Dell has started shipping the Pro Max 16 Plus configured with a discrete Qualcomm Artificial Intelligence-100 Ultra neural processing unit. The NPU is rated at 870 INT8 TOPS and operates within a 150 W TDP envelope. Dell pairs the NPU with up to 128 GB of LPDDR5X memory on select models, which the company says provides enough compute and memory capacity to run local Artificial Intelligence models with up to 120 billion parameters on the NPU without requiring additional external memory or compute resources.

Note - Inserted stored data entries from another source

theorem TenantMove.pad (v : Tenant) (n : Nat) :
    TenantMove v { v with counters := { v.counters with pad := bump v.counters.pad n } } :=
  ⟨rfl, rfl, rfl, rfl, rfl, rfl, rfl, rfl, fun h => ⟨h.active, h.pendingPolicy, h.credit, h.band, h.watch,
    ⟨h.counters.accepted, h.counters.placed, bump_le _ _, h.counters.evictions, h.counters.mapClamps,
      h.counters.creditWaits, h.counters.noSpace⟩⟩⟩

theorem TenantMove.evictions (v : Tenant) (n : Nat) :
    TenantMove v { v with counters := { v.counters with evictions := bump v.counters.evictions n } } :=
  ⟨rfl, rfl, rfl, rfl, rfl, rfl, rfl, rfl, fun h => ⟨h.active, h.pendingPolicy, h.credit, h.band, h.watch,
    ⟨h.counters.accepted, h.counters.placed, h.counters.pad, bump_le _ _, h.counters.mapClamps,
      h.counters.creditWaits, h.counters.noSpace⟩⟩⟩

theorem TenantMove.creditWaits (v : Tenant) (n : Nat) :
    TenantMove v { v with counters := { v.counters with creditWaits := bump v.counters.creditWaits n } } :=
  ⟨rfl, rfl, rfl, rfl, rfl, rfl, rfl, rfl, fun h => ⟨h.active, h.pendingPolicy, h.credit, h.band, h.watch,
    ⟨h.counters.accepted, h.counters.placed, h.counters.pad, h.counters.evictions, h.counters.mapClamps,
      bump_le _ _, h.counters.noSpace⟩⟩⟩

theorem TenantMove.noSpace (v : Tenant) (n : Nat) :
    TenantMove v { v with counters := { v.counters with noSpace := bump v.counters.noSpace n } } :=
  ⟨rfl, rfl, rfl, rfl, rfl, rfl, rfl, rfl, fun h => ⟨h.active, h.pendingPolicy, h.credit, h.band, h.watch,
    ⟨h.counters.accepted, h.counters.placed, h.counters.pad, h.counters.evictions, h.counters.mapClamps,
      h.counters.creditWaits, bump_le _ _⟩⟩⟩

end Sys2Proof.Machine
end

The Pro Max 16 Plus combines the Qualcomm NPU with robust CPU options, including up to an Intel Core Ultra 9 285HX vPro with 24 cores. To accommodate the NPU, Dell has removed the traditional discrete GPU from the system. Graphics output is handled by the integrated GPU within the Arrow Lake-HX chip, which Dell positions as suitable for basic display tasks but not for gaming. Dell describes the tradeoff as intentional: the dedicated NPU is intended for Artificial Intelligence developers and consumes the space, power, and cooling headroom that a discrete GPU would normally occupy.

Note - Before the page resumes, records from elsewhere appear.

-- ==== Sys2Proof/Tests/Slice0.lean ====
section
/-! SUPPORT. Small tests: ill-formed commands that the check refuses, one or two steps of each command, frames read by the
receiver, and for every statement with hypotheses a state and operands that meet them, clause by clause. -/

namespace Sys2Proof.Tests

open Sys2Proof.Machine

/-! ## Small states -/

/-- The state a command leaves, or the reset state where it leaves none. -/
def after (c : Instr) (s : State) : State :=
  match exec c s with
  | .next t => t
  | _ => State.reset

/-- The part after START. -/
def sRun : State := { State.reset with device := .running, epochTimer := some 100 }

def sHolding : State := { State.reset with device := .holding, holdLevel := true }

def sHeld : State := { State.reset with device := .held }

/-- An ACTIVE tenant under the record p. -/
def active (p : Policy) : Tenant := { Tenant.reset with state := .active, active := p, credit := p.allowance }

/-- A record under which a lane refuses when no unit is found. -/
def refusing : Policy := { Policy.reset with noUnit := .refuse }

/-- A record under credit. -/
def limited : Policy := { Policy.reset with allowance := 100 }

/-- sRun with tenant 5 in a given context. -/
def withTenant (v : Tenant) : State := sRun.setTenant 5 v

def sFive : State := withTenant (active Policy.reset)

/-- A frame of tenant 5 with one sector, tag 7. -/
def oneFrame : Frame := ⟨7, 5, 0, false, 9, [1#32768], 0, .exempt, false, .staging⟩

/-- A frame of tenant 5 with two sectors, tag 8. -/
def twoFrame : Frame := ⟨8, 5, 0, false, 9, [1#32768, 2#32768], 0, .exempt, false, .staging⟩

/-- A half with n real slots. -/
def filling (n : Nat) : Half := ⟨.filling, List.replicate n (.real 5 9 0 0#32768), none, false, []⟩

/-- Lane 0 bound to stream 0 of tenant 5, with unit 64 and the halves given. -/
def boundLane (state : LaneState) (a b : Half) : Lane := ⟨state, some (5, 0), some (64, 3), a, b, none, 0⟩

/-- Tenant 5 under p with lane 0, and with one frame at the staging step. -/
def staging (p : Policy) (f : Frame) (v : Lane) : State :=
  { (((withTenant { active p with bound := 1 }).setLane 0 v).setStream 5 0 ⟨.bound 0, none, 0, 0⟩).setUnit 64
      ⟨.opened, some (5, 0), 0, 0, 3, none, false⟩ with
    intake := [f], recency := [0] }

/-- Unit 64 SEALED for tenant 5 with 100 valid sectors, at epoch 0. -/
def sealed64 : UnitRec := ⟨.sealed, some (5, 0), 100, 4096, 256, some 0, false⟩

def sSealed : State := sFive.setUnit 64 sealed64

/-- A nomination of unit n of tenant 5. -/
def nominated (n : Nat) (w : Bool) : Nomination := ⟨⟨n, 5, 100, 250⟩, w⟩

/-- A program order in flight on die 0 for half A of lane 0, unit 64, stripe 3. -/
def ordered (mark : Bool) : State :=
  { ((staging Policy.reset oneFrame
      ⟨.active, some (5, 0), some (64, 4),
        ⟨.programming, List.replicate 16 (.real 5 9 0 0#32768), some (64, 3), mark, []⟩, Half.reset, none, 2⟩).setDie 0
      ⟨[], some ⟨0#8, 64, .program 0 .a 3 mark [], 20⟩, 1#8⟩) with
    intake := [], placement := [.reserved 0 .a], ordersSent := [0] }

/-- A seal order of unit 64 in flight on die 0. -/
def sealing : State :=
  { (sFive.setUnit 64 ⟨.parked, some (5, 0), 16, 16, 4, none, false⟩).setDie 0 ⟨[], some ⟨0#8, 64, .seal, 20⟩, 1#8⟩ with
    ordersSent := [0], parked := 1 }

/-- A draining tenant 5 whose deadline runs. -/
def draining : State :=
  { withTenant { active Policy.reset with state := .draining, drain := some ⟨.flush, .frames, .running 5000⟩ } with
    intake := [{ oneFrame with step := .lane }] }

/-- A policy record as a request carries it, with every value in its range. -/
def rawPolicy : RawPolicy :=
  ⟨1, List.replicate 16 0#8, 100, 2, 1, 255, 1, 0, 0, 0, 65535, 0⟩

def rawSettings : RawSettings := ⟨5, 0, 0, 600, 9, 0, 1, 0, 0, 3, 255⟩

def request (n : Nat) : Frame := { oneFrame with tag := BitVec.ofNat 16 n }

/-! ## The check of well-formedness refuses -/

theorem test_list_longer_than_its_count : (Instr.supplyUnits 0 1 [0, 1]).wellFormed = false := by decide
theorem test_list_shorter_than_its_count : (Instr.invalidate 0 64 []).wellFormed = false := by decide
theorem test_entries_under_a_bad_count : (Instr.declareUnits 0 65 [⟨0, 0, 0, 0, 0, 0⟩]).wellFormed = false := by decide
theorem test_release_without_entries : (Instr.releaseUnits 0 0 1 []).wellFormed = false := by decide
theorem test_write_without_its_sectors : (Instr.write 0 0 0 0 0 16 []).wellFormed = false := by decide
theorem test_sectors_under_a_bad_count : (Instr.write 0 0 0 0 0 17 [0]).wellFormed = false := by decide
theorem test_short_stream_map_admit :
    (Instr.admitTenant 0 5 { rawPolicy with streamMap := [] }).wellFormed = false := by decide
theorem test_long_stream_map_set :
    (Instr.setPolicy 0 5 0 { rawPolicy with streamMap := List.replicate 17 0 }).wellFormed = false := by decide
theorem test_well_formed_at_the_bounds :
    (Instr.supplyUnits 0 0 []).wellFormed = true ∧ (Instr.supplyUnits 0 65 []).wellFormed = true
      ∧ (Instr.supplyUnits 0 64 (List.replicate 64 0)).wellFormed = true
      ∧ (Instr.write 0 0 0 0 0 1 [0]).wellFormed = true ∧ (Instr.write 0 0 0 0 0 0 []).wellFormed = true := by decide

/-! ## The receiver -/

/-- The kind, tag, length and payload of a frame with its CRC. -/
def frameOf (kind : Byte) (tag payload : List Byte) : List Byte :=
  let body := [kind] ++ tag ++ [0, 0, BitVec.ofNat 8 payload.length] ++ payload
  body ++ crcBytes body

theorem test_read_start : takeFrame (frameOf 3 [0x12, 0x34] []) = .start 0x1234 := by decide +kernel
theorem test_read_grant : takeFrame (frameOf 20 [0, 7] [0x10, 0]) = .grantCredits 7 4096 := by decide +kernel
theorem test_read_invalidate :
    takeFrame (frameOf 7 [0, 1] [1, 0x7f, 0xff, 0x10, 0x00]) = .invalidate 1 1 [⟨32767, 4096⟩] := by decide +kernel
theorem test_read_query_stream :
    takeFrame (frameOf 21 [0, 1] [2, 1, 3, 255, 7]) = .query 1 (.stream 1023 7) 1 := by decide +kernel
theorem test_read_wrong_length : takeFrame (frameOf 3 [0, 1] [0]) = .frameDiscard .wrongLength := by decide +kernel
theorem test_read_damaged :
    takeFrame ((frameOf 3 [0, 1] []).set 1 1) = .frameDiscard .badCrc := by decide +kernel
theorem test_read_part_kind : takeFrame (frameOf 129 [0, 1] []) = .frameDiscard .partKind := by decide +kernel
theorem test_read_unassigned : takeFrame (frameOf 23 [0, 9] [1, 2]) = .unassignedFrame 9 := by decide +kernel
/-- The state after symbols have come in. -/
def received (s : State) (l : List Symbol) : State :=
  l.foldl (fun s symbol => match s.takeSymbol symbol with | .next t => t | _ => s) s

theorem test_symbols :
    let t := received State.reset ([.byte 1, .startDelimiter] ++ (frameOf 3 [0, 2] []).map .byte ++ [.resyncDelimiter])
    t.device = .running ∧ t.replies = [⟨2, .ok, .bare⟩] ∧ t.receiving = none ∧ t.resyncArmed = true := by decide +kernel

theorem test_new_delimiter :
    let t := received sRun [.startDelimiter, .byte 3, .startDelimiter]
    t.receiving = some [] ∧ t.counters.linkErrors = 1 := by decide +kernel

theorem test_reset_drops_the_frame :
    (received sRun [.startDelimiter, .byte 3]).receiving = some [3]
      ∧ (after (.resetN false) (received sRun [.startDelimiter, .byte 3])).receiving = none := by decide +kernel

/-- 96 replies wait. -/
def sNinetySix : State := { sRun with replies := List.replicate 96 ⟨1, .ok, .bare⟩ }

theorem test_hold_at_ninety_six :
    received sNinetySix [.startDelimiter] = sNinetySix
      ∧ (received { sNinetySix with receiving := some [] } [.byte 3]).receiving = some [3] := by decide +kernel

theorem test_pools_snapshot_bytes :
    (Snapshot.pools (after (.supplyUnits 1 1 [64]) State.reset).poolsSnapshot).bytes =
      [0, 1, 1, 0, 64] ++ (List.replicate 7 [0, 0, 0]).flatten ++ [0, 255] := by decide +kernel

/-! ## One step of each command -/

theorem test_write_binds :
    let t := after (.write 7 5 0 0 9 1 [1#32768]) (sFive.setPool 0 [64] |>.setUnit 64 ⟨.free, none, 0, 0, 0, none, false⟩)
    t.intake.map Frame.step = [.staging] ∧ (t.stream 5 0).binding = .bound 0 ∧ (t.lane 0).state = .active
      ∧ (t.unit 64).state = .opened ∧ (t.unit 64).owner = some (5, 0) ∧ (t.tenant 5).bound = 1
      ∧ (t.tenant 5).owned = 1 ∧ t.recency = [0] ∧ t.pool 0 = [] := by decide +kernel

For local development workflows the laptop uses the Qualcomm NPU for model inference and related workloads, paired with the host CPU and configurations commonly shipping with 64 GB of system memory for broader system tasks. Dell emphasizes the NPUu2019s combination of high TOPS and substantial on-board memory as an alternative to a conventional GPU-based design, arguing it offers more computing power and VRAM capacity for on-device Artificial Intelligence workloads. The company positions the Pro Max 16 Plus as a workstation choice focused on AI-centric applications rather than gaming or GPU-accelerated graphics.